Had the COBRA notice been properly given (after the end of the FMLA period) and the employer simply subsidized the COBRA premium for the employee during the short term disability period, the employer might not have lost its stop loss coverage (although the employer would have needed to make certain that the health plan did not preclude the employer from subsidizing COBRA coverage for the employee). The excess health claims were incurred well within the 18 month COBRA continuation period that the stop loss carrier should have expected that its insurance would cover. Nevertheless, because the employer decided to offer COBRA at the end of the short term disability period, instead of at the end of the FMLA period, the employer found itself truly self-insured without any stop loss covering the large claim.

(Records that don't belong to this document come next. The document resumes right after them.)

-- ==== Sys2Proof/Laws/Cores.lean ====
section
/-! SUPPORT. Signal cores: what counting an occurrence leaves alone, and the commit of a bundle of one
instruction. -/

namespace Sys2Proof.Machine
open R

@[simp] theorem Device.core_setCore_same (d : Device) (c k : Nat) (x : Core) : (d.setCore c k x).core c k = x :=
  tabGet_tabSet_same _ _ _ _

theorem Device.cores_setCore_ne (d : Device) {c k n : Nat} (x : Core) (h : n ≠ 8 * c + k) :
    tabGet (fun _ => core0) (d.setCore c k x).cores n = tabGet (fun _ => core0) d.cores n :=
  tabGet_tabSet_ne _ _ _ h

@[simp] theorem Device.core_put (d : Device) (f : Fld) (v c k : Nat) : (d.put f v).core c k = d.core c k := rfl
@[simp] theorem Device.word_setCore (d : Device) (c k : Nat) (x : Core) (r : Nat) : (d.setCore c k x).word r = d.word r := rfl
@[simp] theorem Device.get_setCore (d : Device) (c k : Nat) (x : Core) (f : Fld) : (d.setCore c k x).get f = d.get f := rfl

/-- What touches only a core's counters: the core but for them, other cores, the registers but the counters' control
registers, and everything else stand. -/
structure Device.CountsOnly (d t : Device) (c k : Nat) : Prop where
  core : ∃ h, t.core c k = { d.core c k with hpm := h }
  others : ∀ n, n ≠ 8 * c + k → tabGet (fun _ => core0) t.cores n = tabGet (fun _ => core0) d.cores n
  words : ∀ r, (∀ n < 8, r ≠ CX_HPM_CTL c k n) → t.word r = d.word r
  rest : t = { d with regs := t.regs, cores := t.cores }

theorem Device.CountsOnly.refl (d : Device) (c k : Nat) : d.CountsOnly d c k :=
  ⟨⟨(d.core c k).hpm, rfl⟩, fun _ _ => rfl, fun _ _ => rfl, rfl⟩

theorem Device.CountsOnly.trans {d e t : Device} {c k : Nat} (h : d.CountsOnly e c k) (g : e.CountsOnly t c k) :
    d.CountsOnly t c k := by
  obtain ⟨⟨h1, hc⟩, ho, hw, hr⟩ := h
  obtain ⟨⟨g1, gc⟩, go, gw, gr⟩ := g
  refine ⟨⟨g1, by rw [gc, hc]⟩, fun n hn => (go n hn).trans (ho n hn), fun r hr => (gw r hr).trans (hw r hr), ?_⟩
  rw [gr, hr]

theorem Device.hpmStep_countsOnly (d : Device) (c k n j : Nat) (hn : n < 8) : d.CountsOnly (d.hpmStep c k n j) c k := by
  unfold Device.hpmStep
  dsimp only
  split
  · refine ⟨⟨_, Device.core_setCore_same _ _ _ _⟩, fun m hm => Device.cores_setCore_ne _ _ hm, fun r hr => ?_, rfl⟩
    rw [Device.word_setCore]
    exact Device.word_put_ne _ _ (hr n hn)
  · exact ⟨⟨_, Device.core_setCore_same _ _ _ _⟩, fun m hm => Device.cores_setCore_ne _ _ hm, fun r hr => rfl, rfl⟩

/-- Counting an occurrence changes a core's counters alone (R567, R568). -/
theorem Device.hpm_countsOnly (d : Device) (c k ev j : Nat) : d.CountsOnly (d.hpm c k ev j) c k := by
  unfold Device.hpm
  split
  · exact .refl d c k
  · suffices h : ∀ (l : List Nat) (e : Device), (∀ n ∈ l, n < 8) → d.CountsOnly e c k →
        d.CountsOnly (l.foldl (fun (d : Device) n =>
          if d.get (CX_HPM_CTL_EVENT c k n) = ev && d.hpmMode c k n (d.get (CX_STATUS_PRIV c k)) then d.hpmStep c k n j
          else d) e) c k by
      refine (h _ d (fun n hn => List.mem_range.mp hn) (.refl d c k)).trans ?_
      dsimp only
      split
      · exact ⟨⟨_, Device.core_setCore_same _ _ _ _⟩, fun m hm => Device.cores_setCore_ne _ _ hm, fun _ _ => rfl, rfl⟩
      · exact .refl _ c k
    intro l
    induction l with
    | nil => intro e _ he; exact he
    | cons n l ih =>
      intro e hl he
      simp only [List.foldl_cons]
      refine ih _ (fun m hm => hl m (List.mem_cons_of_mem _ hm)) ?_
      split
      · exact he.trans (Device.hpmStep_countsOnly e c k n j (hl n List.mem_cons_self))
      · exact he

/-! ### Stores -/

/-- Nothing but registers changes, and of them only those that p allows. -/
structure Device.RegsOnly (d t : Device) (p : Nat → Prop) : Prop where
  words : ∀ r, ¬ p r → t.word r = d.word r
  rest : t = { d with regs := t.regs }

theorem Device.RegsOnly.refl (d : Device) (p : Nat → Prop) : d.RegsOnly d p := ⟨fun _ _ => rfl, rfl⟩

theorem Device.RegsOnly.trans {d e t : Device} {p : Nat → Prop} (h : d.RegsOnly e p) (g : e.RegsOnly t p) : d.RegsOnly t p :=
  ⟨fun r hr => (g.words r hr).trans (h.words r hr), by rw [g.rest, h.rest]⟩

theorem Device.put_regsOnly (d : Device) (f : Fld) (v : Nat) {p : Nat → Prop} (h : p f.reg) : d.RegsOnly (d.put f v) p :=
  ⟨fun _ hr => Device.word_put_ne _ _ (fun e => hr (e ▸ h)), rfl⟩

theorem Device.foldl_regsOnly {α : Type} (f : Device → α → Device) (p : Nat → Prop) (l : List α) (d : Device)
    (h : ∀ (e : Device) (a : α), a ∈ l → e.RegsOnly (f e a) p) : d.RegsOnly (l.foldl f d) p := by
  induction l generalizing d with
  | nil => exact .refl d p
  | cons a l ih =>
    exact (h d a List.mem_cons_self).trans (ih (f d a) (fun e b hb => h e b (List.mem_cons_of_mem _ hb)))

theorem Device.ctWritten_regsOnly (d : Device) (a n : Nat) : d.RegsOnly (d.ctWritten a n) entryReg := by
  unfold Device.ctWritten
  split
  · refine Device.foldl_regsOnly _ _ _ _ (fun e i _ => ?_)
    dsimp only
    split
    · exact Device.put_regsOnly _ _ _ (.inl ⟨i, rfl⟩)
    · exact .refl e _
  · split
    · refine Device.foldl_regsOnly _ _ _ _ (fun e i _ => ?_)
      dsimp only
      split
      · exact Device.put_regsOnly _ _ _ (.inr ⟨_, i, rfl⟩)
      · exact .refl e _
    · exact .refl d _

/-- What a write marks: registers of correction entries, mirrored lines, readable bursts. -/
theorem Device.touched_eq (d : Device) (a n : Nat) : (∀ r, ¬ entryReg r → (d.touched a n).word r = d.word r) ∧
    d.touched a n = { d with
      regs := (d.touched a n).regs, marks := (d.touched a n).marks, dram := (d.touched a n).dram } := by
  unfold Device.touched
  dsimp only
  generalize (d.marks ++ _) = ms
  generalize ({ d.dram with unread := _ } : Dram) = dr
  obtain ⟨w, r⟩ := Device.ctWritten_regsOnly { d with marks := ms, dram := dr } a n
  refine ⟨w, ?_⟩
  generalize Device.ctWritten _ a n = t at r ⊢
  have hm : t.marks = ms := congrArg Device.marks r
  have hd : t.dram = dr := congrArg Device.dram r
  rw [hm, hd]
  exact r

/-- A store of bytes: memory holds them, correction entries, mirror marks and readable bursts are marked, and nothing
else changes (R470, R475, R528). -/
theorem Device.store_eq (d : Device) (a : Nat) (bs : List Byte) :
    (d.store a bs).mem = memSets d.mem a bs ∧ (∀ r, ¬ entryReg r → (d.store a bs).word r = d.word r) ∧
    d.store a bs = { d with
      regs := (d.store a bs).regs, mem := (d.store a bs).mem, marks := (d.store a bs).marks, dram := (d.store a bs).dram } := by
  unfold Device.store
  split
  · next h => simp only [List.isEmpty_iff] at h; subst h; exact ⟨rfl, fun _ _ => rfl, rfl⟩
  · obtain ⟨w, r⟩ := Device.touched_eq { d with mem := memSets d.mem a bs } a bs.length
    generalize Device.touched _ a bs.length = t at w r ⊢
    have hm : t.mem = memSets d.mem a bs := congrArg Device.mem r
    exact ⟨hm, w, by rw [hm]; exact r⟩

/-- Nothing but registers that p allows, memory, mirror marks and the record of unreadable bursts changes; memory is m. -/
structure Device.StoresOnly (d t : Device) (p : Nat → Prop) (m : List Host.Cell) : Prop where
  mem : t.mem = m
  words : ∀ r, ¬ p r → t.word r = d.word r
  rest : t = { d with regs := t.regs, mem := t.mem, marks := t.marks, dram := t.dram }

theorem Device.StoresOnly.trans {d e t : Device} {p : Nat → Prop} {m n : List Host.Cell} (h : d.StoresOnly e p m)
    (g : e.StoresOnly t p n) : d.StoresOnly t p n :=
  ⟨g.mem, fun r hr => (g.words r hr).trans (h.words r hr), by rw [g.rest, h.rest]⟩

theorem Device.stores_eq (d : Device) (ws : List (Nat × List Byte)) :
    d.StoresOnly (ws.foldl (fun (d : Device) w => d.store w.1 w.2) d) entryReg (memAll d.mem ws) := by
  induction ws generalizing d with
  | nil => exact ⟨rfl, fun _ _ => rfl, rfl⟩
  | cons w ws ih =>
    obtain ⟨hm, hw, hr⟩ := d.store_eq w.1 w.2
    have h1 : d.StoresOnly (d.store w.1 w.2) entryReg (memSets d.mem w.1 w.2) := ⟨hm, hw, hr⟩
    have h2 := ih (d.store w.1 w.2)
    rw [hm] at h2
    exact h1.trans h2

theorem memAll_outside (m : List Host.Cell) (ws : List (Nat × List Byte)) (a : Nat)
    (h : ∀ w ∈ ws, a < w.1 ∨ w.1 + w.2.length ≤ a) : tabGet memDflt (memAll m ws) a = tabGet memDflt m a := by
  induction ws generalizing m with
  | nil => rfl
  | cons w ws ih =>
    have := ih (memSets m w.1 w.2) (fun v hv => h v (List.mem_cons_of_mem _ hv))
    exact this.trans (tabGet_memSets_outside (h w List.mem_cons_self))

/-! ### The commit of a bundle that meets nothing outside its core and cluster -/

/-- An effect whose access, if any, is to the cluster's own memories and meets no fault, and that reads no CSR. -/
def CEff.still : CEff → Bool
  | .load _ a _ _ _ _ ue => cspace a != .far && !ue
  | .store _ a _ _ => cspace a != .far
  | .vmem slot _ w els _ ue => (vmemFault slot w els ue).isNone
  | .trap _ _ _ _ => false
  | .ce _ _ _ => false
  | .csrRead _ _ => false
  | _ => true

Employers should remember that their health insurance coverage is typically not something that they offer on their own even if their plan is “self-funded.” A fully insured plan is offered under the terms of an insurance contract and a self-funded plan typically has a third party administrator and stop loss carrier also involved in the coverage. The employer should make certain that any policies that it wishes to put in place regarding continuation of coverage, for example, during leaves of absence or in connection with employment separations, are reflected in the health plan document and accepted by the insurance carrier or stop loss carrier. The employer should also make sure that there are no stop loss exclusions inconsistent with the health plan’s terms. The last thing an employer typically wants is a truly “self-funded” plan.